-- Source information --
-- ==== Sys2Proof/Machine/Operands.lean ====
section
/-!
DEFINITION. The operands of host requests: the value encodings of Table 12.1, the ranges of the object tables, the
addresses of the dictionary, and the judgement of a request in the order of R300 and R4.
-/

namespace Sys2Proof.Machine

/-! ### Values -/

/-- 2 to an integer power. -/
def pow2 (e : Int) : Rat := if 0 ≤ e then ((2 ^ e.toNat : Nat) : Rat) else 1 / ((2 ^ (-e).toNat : Nat) : Rat)

/-- The number that a binary32 pattern stands for; patterns of exponent 255 are refused on write (R289). -/
def f32Val (b : Int) : Rat :=
  let n := b.toNat
  let sgn : Rat := if n / 2 ^ 31 % 2 = 1 then -1 else 1
  let e : Nat := n / 2 ^ 23 % 256
  let f : Nat := n % 2 ^ 23
  if e = 0 then sgn * (f : Rat) * pow2 (-149) else sgn * ((2 ^ 23 + f : Nat) : Rat) * pow2 ((e : Int) - 150)

/-- The exponent of the leading bit of a positive rational: 2^e ≤ q < 2^(e+1). -/
def ratLog2 (q : Rat) : Int :=
  let e : Int := (Nat.log2 q.num.natAbs : Int) - (Nat.log2 q.den : Int)
  if q < pow2 e then e - 1 else e

/-- The binary32 pattern nearest to a number, ties to even; beyond the largest finite value the pattern of infinity. -/
def f32Of (q : Rat) : Int :=
  if q = 0 then 0 else
  let sgn : Int := if q < 0 then 2 ^ 31 else 0
  let a := |q|
  let e := max (ratLog2 a) (-126)
  let m := roundEven (a / pow2 (e - 23))
  let (m, e) := if m = 2 ^ 24 then (2 ^ 23, e + 1) else (m, e)
  if e > 127 then sgn + 255 * 2 ^ 23
  else if m < 2 ^ 23 then sgn + m
  else sgn + (e + 127) * 2 ^ 23 + (m - 2 ^ 23)

/-- A well-formed UTF-8 text (R289): `n` continuation bytes are due, the next one from `lo` to `hi`. -/
def utf8Go : List Byte → Nat → Nat → Nat → Bool
  | [], n, _, _ => n == 0
  | b :: t, n, lo, hi =>
    let v := b.toNat
    match n with
    | 0 =>
      if v < 0x80 then utf8Go t 0 0x80 0xBF
      else if 0xC2 ≤ v ∧ v ≤ 0xDF then utf8Go t 1 0x80 0xBF
      else if v = 0xE0 then utf8Go t 2 0xA0 0xBF
      else if v = 0xED then utf8Go t 2 0x80 0x9F
      else if 0xE1 ≤ v ∧ v ≤ 0xEF then utf8Go t 2 0x80 0xBF
      else if v = 0xF0 then utf8Go t 3 0x90 0xBF
      else if 0xF1 ≤ v ∧ v ≤ 0xF3 then utf8Go t 3 0x80 0xBF
      else if v = 0xF4 then utf8Go t 3 0x80 0x8F
      else false
    | m + 1 => if lo ≤ v ∧ v ≤ hi then utf8Go t m 0x80 0xBF else false

/-- The size in bytes of a value of a type; none for STR and OCTET (Table 12.1). -/
def Ty.size : Ty → Option Nat
  | .bool => some 1
  | .u n => some n
  | .i n => some n
  | .f32 => some 4
  | .bf => some 5
  | .str => none
  | .octet => none

/-- True for the types held as bytes. -/
def Ty.isBytes : Ty → Bool
  | .str => true
  | .octet => true
  | _ => false

/-- The number that the bytes of a numeric value spell. -/
def Ty.decode (t : Ty) (d : List Byte) : Int :=
  match t with
  | .i _ => ofBytesI d
  | _ => (ofBytes d : Int)

/-- The bytes of a numeric value. -/
def Ty.encode (t : Ty) (v : Int) : List Byte :=
  match t.size with
  | some n => beBytes n v
  | none => []

/-- Status 0x04 or 0x05 by the type alone (R289), 0 when the bytes are a value of the type. -/
def typeStatus (t : Ty) (d : List Byte) : Nat :=
  match t with
  | .bool => if d.length ≠ 1 then 4 else if ofBytes d > 1 then 5 else 0
  | .u n => if d.length ≠ n then 4 else 0
  | .i n => if d.length ≠ n then 4 else 0
  | .f32 => if d.length ≠ 4 then 4 else if ofBytes d / 2 ^ 23 % 256 = 255 then 5 else 0
  | .bf => if d.length ≠ 5 then 4
    else if ofBytes d % 256 > 3 ∨ ofBytes d / 256 % 2 ^ 24 = 2 ^ 23 then 5 else 0
  | .str => if utf8Go d 0 0x80 0xBF then 0 else 5
  | .octet => 0

/-- A number lies within the range of its object. -/
def Rng.holds (r : Rng) (v : Int) : Bool :=
  match r with
  | .any => true
  | .rng lo hi => lo ≤ v && v ≤ hi
  | .oneOf l => l.contains v
  | .orOne lo hi x => (lo ≤ v && v ≤ hi) || v == x
  | .mask m => v.toNat &&& m == v.toNat
  | .f32 lo hi => lo ≤ f32Val v && f32Val v ≤ hi
  | .scale => 1 ≤ |f32Val v| && |f32Val v| ≤ 1000000
  | .len _ _ => true

/-- The length of a byte value lies within the range of its object. -/
def Rng.lenHolds (r : Rng) (n : Nat) : Bool :=
  match r with
  | .len lo hi => lo ≤ n && n ≤ hi
  | _ => true

/-- Status by type and range: steps 5 and 6 of R4. -/
def valueStatus (o : Obj) (d : List Byte) : Nat :=
  if typeStatus o.ty d ≠ 0 then typeStatus o.ty d
  else if o.ty.isBytes then (if o.rng.lenHolds d.length then 0 else 5)
  else if o.rng.holds (o.ty.decode d) then 0 else 5

/-! ### Addresses -/

/-- The instance of an object that stands at a dictionary index. -/
def Obj.instAt (o : Obj) (index : Nat) : Option Nat :=
  if o.mo then
    (if 0x1400 ≤ index ∧ index < 0x1800 ∧ index % 0x100 < 0x80 then some ((index / 0x100 - 0x14) * 128 + index % 0x80)
     else none)
  else if o.stride = 0 then (if index = o.base then some 0 else none)
  else if index < o.base then none
  else if (index - o.base) % o.stride ≠ 0 then none
  else
    let i := (index - o.base) / o.stride
    if o.first ≤ i ∧ i < o.count then some i else none

/-- The element of an object that stands at a subindex. -/
def Obj.elemAt (o : Obj) (sub : Nat) : Option Nat :=
  if sub < o.sub then none
  else if (sub - o.sub) % o.subStep ≠ 0 then none
  else if (sub - o.sub) / o.subStep < o.nsub then some ((sub - o.sub) / o.subStep) else none

/-- Some object stands at the index (status 0x01 otherwise, R288). -/
def indexExists (index : Nat) : Bool := objTable.any fun o => (o.instAt index).isSome

/-- The object, instance and element at an address. -/
def cellAt (index sub : Nat) : Option (Obj × Nat × Nat) :=
  objTable.findSome? fun o =>
    match o.instAt index, o.elemAt sub with
    | some i, some j => some (o, i, j)
    | _, _ => none

/-- The fields of the record at an index, in increasing subindex order. -/
def recordCells (index : Nat) : List (Obj × Nat × Nat) :=
  let here := objTable.filterMap fun o => (o.instAt index).map fun i => (o, i)
  (List.range 255).filterMap fun k => here.findSome? fun (o, i) => (o.elemAt (k + 1)).map fun j => (o, i, j)

/-! ### Who asks -/

/-- Life-cycle state numbers (Table 11.1). -/
def lcManufacture : Int := 0
def lcProvision : Int := 1
def lcField : Int := 2
def lcService : Int := 3
def lcRetired : Int := 4

/-- Role codes (Table 11.6). -/
def roleOp : Nat := 1
def roleAdmin : Nat := 2
def roleService : Nat := 3
def roleMetrology : Nat := 4
def roleTime : Nat := 5

/-- The tag space of the unauthenticated session on ETH1 in PROVISION (R280). -/
def plainSpace : Nat := 0x100000000

/-- What admission makes of a request. -/
inductive Admission where
  /-- Dropped unanswered. -/
  | drop (s : State)
  /-- Answered with a status. -/
  | reply (s : State) (space status : Nat)
  /-- Admitted with a role; `plain` marks the unauthenticated session of PROVISION. -/
  | accept (s : State) (space role : Nat) (plain : Bool)

/-- The data of a transfer in segments of 1024 bytes; an empty transfer has one empty segment (R306). -/
def segmentsOf (d : List Byte) : List (List Byte) :=
  (List.range (max 1 ((d.length + 1023) / 1024))).map fun k => (d.drop (1024 * k)).take 1024

/-- The UDP header of a request segment (Table 12.5). -/
def udpHeader (fn tag epoch index sub seg : Nat) (last : Bool) (len : Nat) : List Byte :=
  beBytes 1 (0x10 + epoch) ++ beBytes 1 fn ++ beBytes 1 tag ++ beBytes 1 sub ++ beBytes 2 index ++
  beBytes 2 (seg * 1024 + (if last then 512 else 0)) ++ beBytes 2 len ++ [0, 0]

/-- The GCM tags of a transfer are those of its segments under the session's key, with sequences from `seq` (R281, R305). -/
def macsGood (x : Session) (fn tag epoch index sub seq : Nat) (d : List Byte) (macs : List (List Byte)) : Bool :=
  let segs := segmentsOf d
  macs.length == segs.length &&
  ((List.range segs.length).zip (segs.zip macs)).all fun (k, p, m) =>
    let h := udpHeader fn tag epoch index sub k (k + 1 == segs.length) p.length
    Config.gcmTag x.keyIn (x.saltIn ++ beBytes 8 (seq + k)) (h ++ beBytes 4 x.ident ++ beBytes 8 (seq + k)) p == m

/-- The header of segment 0 on CAN (Table 12.8). -/
def canHeader (index sub epoch : Nat) (trailer : Bool) (len : Nat) : List Byte :=
  beBytes 2 index ++ beBytes 1 sub ++ beBytes 1 (epoch * 16 + (if trailer then 1 else 0)) ++ [0] ++ beBytes 3 len

/-- The identifier of segment 0 of a transfer on CAN (Table 12.7). -/
def canIdent (prio fn node tag : Nat) : Nat := prio * 2 ^ 26 + fn * 2 ^ 21 + node * 2 ^ 15 + tag * 2 ^ 7

/-- The MAC of a CAN request (R283). -/
def canMac (key : List Byte) (prio fn node tag index sub epoch counter : Nat) (d : List Byte) : List Byte :=
  (Config.hmac256 key (beBytes 4 (canIdent prio fn node tag) ++ beBytes 4 counter ++
    canHeader index sub epoch true d.length ++ d)).take 8

/-- Exclusive or of two byte strings. -/
def xorBytes (a b : List Byte) : List Byte := List.zipWith (· ^^^ ·) a b

/-- A secret of KC: the exclusive or of its shares; empty when KC does not hold it (R274). -/
def secretOf (s : State) (k : Nat) : List Byte := xorBytes (s.bytes Reg.keyShare k 0) (s.bytes Reg.keyShare k 1)

/-- The CAN MAC key of a role (R283); it can be used in the states of SWV-ROLE-WRAP alone (R272). -/
def canKeyOf (s : State) (role : Nat) : List Byte :=
  if (s.get Obj.lifeCycleState = lcField ∨ s.get Obj.lifeCycleState = lcService) ∧ 1 ≤ role ∧ role ≤ 5 then secretOf s (2 + role)
  else []

/-- True in the roles that drive outputs (Table 1.7). -/
def isDriving (s : State) : Bool := s.get Obj.role == 0 || s.get Obj.role == 1

/-- The module answers a CAN request at this node address (R308). -/
def nodeIsOurs (s : State) (node : Nat) : Bool :=
  s.getN Obj.ownNodeAddress == node || (isDriving s && s.getN Obj.siteNodeAddress == node)

/-- Counting an authentication failure (0xB110:02). -/
def State.authFailed (s : State) : State := s.inc Obj.authenticationFailures

/-- A confirmed session by its identifier; a session ends when either sequence reaches 2^32 (R282). -/
def findSession (s : State) (x : Nat) : Option Session :=
  s.sessions.find? fun y => y.ident == x && !y.opening && y.lastIn < 2 ^ 32 && y.lastOut < 2 ^ 32

/-- A session after a datagram of it was accepted. -/
def touchSession (s : State) (x lastIn : Nat) : State :=
  { s with sessions := s.sessions.map fun y => if y.ident = x then { y with lastIn := lastIn, traffic := s.now } else y }

/-- The image service on ETH1 while start-up is held at stage 2 (R286). -/
def imageService (s : State) (port : Nat) : Bool := s.is Reg.heldAtStage2 && port == 1

/-- The Ethernet port or CAN0 (2) that a request arrives on. -/
def arrivesOn (s : State) (r : Req) : Nat :=
  match r.auth with
  | .session x _ _ => match s.sessions.find? fun y => y.ident == x with | some y => y.port | none => 2
  | .plain port => port
  | .can .. => 2

/-- A request can be answered now: from stage 4 on, or by the image service, where index 0 is that of CLOSE (R286, R495). -/
def serves (s : State) (r : Req) (index : Nat) : Bool :=
  4 ≤ s.get Obj.startUpStage || (imageService s (arrivesOn s r) && (index == 0xB200 || index == 0xB210 || index == 0))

-- What you will do --
What lines above hold the word "unauthenticated"? List them all.

-- Exercise answer --
/-- The tag space of the unauthenticated session on ETH1 in PROVISION (R280). -/
  /-- Admitted with a role; `plain` marks the unauthenticated session of PROVISION. -/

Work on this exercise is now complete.